TASK MATERIAL:
⁂
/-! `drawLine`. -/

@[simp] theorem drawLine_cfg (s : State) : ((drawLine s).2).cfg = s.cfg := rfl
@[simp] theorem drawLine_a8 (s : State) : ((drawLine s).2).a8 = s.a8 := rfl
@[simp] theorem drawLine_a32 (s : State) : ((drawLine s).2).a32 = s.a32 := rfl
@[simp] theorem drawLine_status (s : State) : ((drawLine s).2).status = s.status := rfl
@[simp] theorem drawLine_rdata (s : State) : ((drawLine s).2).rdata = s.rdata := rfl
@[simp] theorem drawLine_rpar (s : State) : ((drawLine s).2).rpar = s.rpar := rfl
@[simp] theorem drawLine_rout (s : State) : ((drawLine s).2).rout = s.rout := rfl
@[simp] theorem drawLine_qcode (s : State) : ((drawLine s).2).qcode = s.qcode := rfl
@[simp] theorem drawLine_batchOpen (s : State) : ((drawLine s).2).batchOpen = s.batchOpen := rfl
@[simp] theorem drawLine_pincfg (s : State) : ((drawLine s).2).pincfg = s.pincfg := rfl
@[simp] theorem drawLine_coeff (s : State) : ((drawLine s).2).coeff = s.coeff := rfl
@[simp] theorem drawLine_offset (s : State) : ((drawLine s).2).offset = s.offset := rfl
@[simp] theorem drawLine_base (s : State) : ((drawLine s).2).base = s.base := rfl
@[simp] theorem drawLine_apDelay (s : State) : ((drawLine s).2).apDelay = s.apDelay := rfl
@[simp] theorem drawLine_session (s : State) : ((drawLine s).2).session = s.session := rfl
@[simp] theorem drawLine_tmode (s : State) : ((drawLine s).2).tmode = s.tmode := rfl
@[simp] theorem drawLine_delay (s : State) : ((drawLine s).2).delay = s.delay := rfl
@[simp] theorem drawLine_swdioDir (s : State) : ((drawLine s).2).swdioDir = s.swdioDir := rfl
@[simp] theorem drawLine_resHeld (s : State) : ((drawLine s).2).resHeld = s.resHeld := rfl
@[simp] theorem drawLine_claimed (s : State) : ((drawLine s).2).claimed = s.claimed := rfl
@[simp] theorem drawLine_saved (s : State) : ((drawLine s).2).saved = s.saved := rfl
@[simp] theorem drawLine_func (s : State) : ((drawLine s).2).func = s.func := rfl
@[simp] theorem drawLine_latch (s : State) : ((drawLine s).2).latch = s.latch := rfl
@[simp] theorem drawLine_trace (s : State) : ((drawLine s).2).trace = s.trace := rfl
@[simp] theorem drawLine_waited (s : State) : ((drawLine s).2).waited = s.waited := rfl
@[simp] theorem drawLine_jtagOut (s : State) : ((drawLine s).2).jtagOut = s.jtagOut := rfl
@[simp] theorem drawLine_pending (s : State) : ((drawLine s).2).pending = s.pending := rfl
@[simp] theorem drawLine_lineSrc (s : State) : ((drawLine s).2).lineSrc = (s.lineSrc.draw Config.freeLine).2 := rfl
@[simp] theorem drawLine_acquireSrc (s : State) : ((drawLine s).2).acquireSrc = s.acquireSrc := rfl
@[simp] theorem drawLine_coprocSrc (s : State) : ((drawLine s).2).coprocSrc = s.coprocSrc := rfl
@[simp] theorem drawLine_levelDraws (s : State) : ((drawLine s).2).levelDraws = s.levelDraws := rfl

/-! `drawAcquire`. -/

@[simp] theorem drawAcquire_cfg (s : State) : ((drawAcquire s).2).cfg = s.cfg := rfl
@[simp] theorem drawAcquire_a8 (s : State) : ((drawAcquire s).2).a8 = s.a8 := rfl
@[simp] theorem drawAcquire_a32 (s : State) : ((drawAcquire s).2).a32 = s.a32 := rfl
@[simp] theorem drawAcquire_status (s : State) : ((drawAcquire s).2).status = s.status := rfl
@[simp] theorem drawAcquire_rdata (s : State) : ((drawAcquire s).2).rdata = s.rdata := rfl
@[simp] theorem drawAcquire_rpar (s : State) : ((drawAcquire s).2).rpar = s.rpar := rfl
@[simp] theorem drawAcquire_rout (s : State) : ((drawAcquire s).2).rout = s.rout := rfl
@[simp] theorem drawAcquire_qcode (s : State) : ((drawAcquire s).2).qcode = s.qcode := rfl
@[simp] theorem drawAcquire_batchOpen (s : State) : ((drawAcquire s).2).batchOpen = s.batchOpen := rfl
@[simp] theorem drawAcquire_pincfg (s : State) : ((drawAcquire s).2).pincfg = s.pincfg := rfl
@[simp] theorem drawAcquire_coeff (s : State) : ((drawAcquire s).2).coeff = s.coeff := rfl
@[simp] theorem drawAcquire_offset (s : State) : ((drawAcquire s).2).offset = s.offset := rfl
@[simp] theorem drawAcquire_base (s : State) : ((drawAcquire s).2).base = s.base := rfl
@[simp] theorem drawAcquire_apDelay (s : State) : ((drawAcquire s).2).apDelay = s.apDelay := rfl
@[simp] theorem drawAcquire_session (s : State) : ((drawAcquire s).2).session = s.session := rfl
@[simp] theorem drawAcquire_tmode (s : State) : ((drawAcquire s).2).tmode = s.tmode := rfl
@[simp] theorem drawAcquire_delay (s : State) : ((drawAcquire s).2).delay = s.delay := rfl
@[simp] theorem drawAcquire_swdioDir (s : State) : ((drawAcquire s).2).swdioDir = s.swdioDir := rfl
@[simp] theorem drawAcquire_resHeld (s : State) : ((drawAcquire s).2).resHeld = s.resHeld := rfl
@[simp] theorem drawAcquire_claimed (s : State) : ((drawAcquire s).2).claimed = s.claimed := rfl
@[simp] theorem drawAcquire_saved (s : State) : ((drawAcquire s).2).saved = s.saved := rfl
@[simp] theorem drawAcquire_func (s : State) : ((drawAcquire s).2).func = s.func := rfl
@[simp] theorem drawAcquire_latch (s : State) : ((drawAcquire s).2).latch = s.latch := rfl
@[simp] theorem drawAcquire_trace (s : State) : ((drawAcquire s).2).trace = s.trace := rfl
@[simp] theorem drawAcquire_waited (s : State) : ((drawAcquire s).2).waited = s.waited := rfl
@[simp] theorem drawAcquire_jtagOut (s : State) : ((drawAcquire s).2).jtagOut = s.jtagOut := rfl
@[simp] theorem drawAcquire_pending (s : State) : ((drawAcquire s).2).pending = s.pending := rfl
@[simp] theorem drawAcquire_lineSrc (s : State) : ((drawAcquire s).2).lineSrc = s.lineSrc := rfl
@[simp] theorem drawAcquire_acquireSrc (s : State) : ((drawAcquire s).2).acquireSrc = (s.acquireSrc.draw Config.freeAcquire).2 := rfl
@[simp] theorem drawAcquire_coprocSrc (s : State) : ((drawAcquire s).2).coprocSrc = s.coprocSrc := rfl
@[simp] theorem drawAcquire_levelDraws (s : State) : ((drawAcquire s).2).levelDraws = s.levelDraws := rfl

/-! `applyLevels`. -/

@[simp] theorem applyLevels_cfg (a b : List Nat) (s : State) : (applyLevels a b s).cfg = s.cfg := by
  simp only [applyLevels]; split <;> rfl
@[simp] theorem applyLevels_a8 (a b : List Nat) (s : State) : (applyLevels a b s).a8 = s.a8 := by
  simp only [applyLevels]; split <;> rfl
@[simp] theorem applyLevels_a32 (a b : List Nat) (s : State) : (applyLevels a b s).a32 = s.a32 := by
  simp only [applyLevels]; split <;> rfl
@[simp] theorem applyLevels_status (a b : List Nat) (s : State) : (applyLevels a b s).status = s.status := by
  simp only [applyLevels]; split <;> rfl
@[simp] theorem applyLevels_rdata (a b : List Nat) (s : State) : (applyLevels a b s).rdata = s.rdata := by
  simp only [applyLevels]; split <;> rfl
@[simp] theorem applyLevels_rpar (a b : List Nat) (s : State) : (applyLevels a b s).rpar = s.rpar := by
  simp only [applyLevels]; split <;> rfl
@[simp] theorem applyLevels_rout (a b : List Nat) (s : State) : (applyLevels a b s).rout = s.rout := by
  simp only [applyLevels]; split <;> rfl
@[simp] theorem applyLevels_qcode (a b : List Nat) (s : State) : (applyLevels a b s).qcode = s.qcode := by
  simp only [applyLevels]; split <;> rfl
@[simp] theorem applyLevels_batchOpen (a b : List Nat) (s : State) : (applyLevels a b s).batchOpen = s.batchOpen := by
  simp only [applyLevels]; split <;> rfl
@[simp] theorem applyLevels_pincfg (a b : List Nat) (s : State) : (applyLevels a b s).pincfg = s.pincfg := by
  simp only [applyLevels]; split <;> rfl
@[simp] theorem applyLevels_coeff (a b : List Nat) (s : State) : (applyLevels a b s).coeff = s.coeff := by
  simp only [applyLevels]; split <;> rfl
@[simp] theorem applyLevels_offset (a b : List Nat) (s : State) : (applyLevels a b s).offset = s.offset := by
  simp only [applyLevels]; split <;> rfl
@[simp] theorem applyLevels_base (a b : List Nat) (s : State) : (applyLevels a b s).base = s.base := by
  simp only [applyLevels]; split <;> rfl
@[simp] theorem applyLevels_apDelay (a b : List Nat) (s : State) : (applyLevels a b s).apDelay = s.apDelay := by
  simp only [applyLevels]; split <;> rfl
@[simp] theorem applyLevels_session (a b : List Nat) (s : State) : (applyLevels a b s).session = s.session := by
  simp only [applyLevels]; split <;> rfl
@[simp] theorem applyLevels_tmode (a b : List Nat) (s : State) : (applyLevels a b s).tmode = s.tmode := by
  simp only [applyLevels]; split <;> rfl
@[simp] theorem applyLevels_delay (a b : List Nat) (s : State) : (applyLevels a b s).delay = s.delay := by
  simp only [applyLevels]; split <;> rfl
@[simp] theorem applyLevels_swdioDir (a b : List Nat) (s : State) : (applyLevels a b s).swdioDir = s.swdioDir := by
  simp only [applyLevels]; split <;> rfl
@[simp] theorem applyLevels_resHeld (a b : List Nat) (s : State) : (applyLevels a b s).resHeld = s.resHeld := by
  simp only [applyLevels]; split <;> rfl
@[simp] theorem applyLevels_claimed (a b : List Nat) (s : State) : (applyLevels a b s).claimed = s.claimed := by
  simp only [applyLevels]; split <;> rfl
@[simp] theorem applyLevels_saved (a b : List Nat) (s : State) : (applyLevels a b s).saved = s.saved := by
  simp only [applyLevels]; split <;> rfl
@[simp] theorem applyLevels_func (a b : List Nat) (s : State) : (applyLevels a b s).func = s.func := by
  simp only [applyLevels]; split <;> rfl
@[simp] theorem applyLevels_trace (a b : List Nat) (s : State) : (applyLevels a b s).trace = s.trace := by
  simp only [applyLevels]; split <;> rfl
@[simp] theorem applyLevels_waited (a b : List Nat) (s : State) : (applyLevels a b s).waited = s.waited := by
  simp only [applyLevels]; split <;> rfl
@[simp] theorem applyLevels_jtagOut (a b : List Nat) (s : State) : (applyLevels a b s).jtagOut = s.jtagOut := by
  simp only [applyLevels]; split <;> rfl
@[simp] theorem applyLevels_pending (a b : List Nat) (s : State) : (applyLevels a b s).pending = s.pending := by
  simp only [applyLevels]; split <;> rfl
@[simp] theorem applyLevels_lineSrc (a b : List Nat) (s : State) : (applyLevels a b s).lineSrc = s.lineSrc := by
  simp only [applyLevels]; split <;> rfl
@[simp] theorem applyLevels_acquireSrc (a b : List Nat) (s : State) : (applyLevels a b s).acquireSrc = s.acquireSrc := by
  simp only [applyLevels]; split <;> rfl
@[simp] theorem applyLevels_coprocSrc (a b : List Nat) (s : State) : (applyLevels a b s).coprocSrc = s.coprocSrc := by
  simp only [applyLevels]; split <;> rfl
⁂
EXERCISE DETAILS: The word "base" appears in how many lines of the data? Answer with only the number.

RESPONSE AREA: 3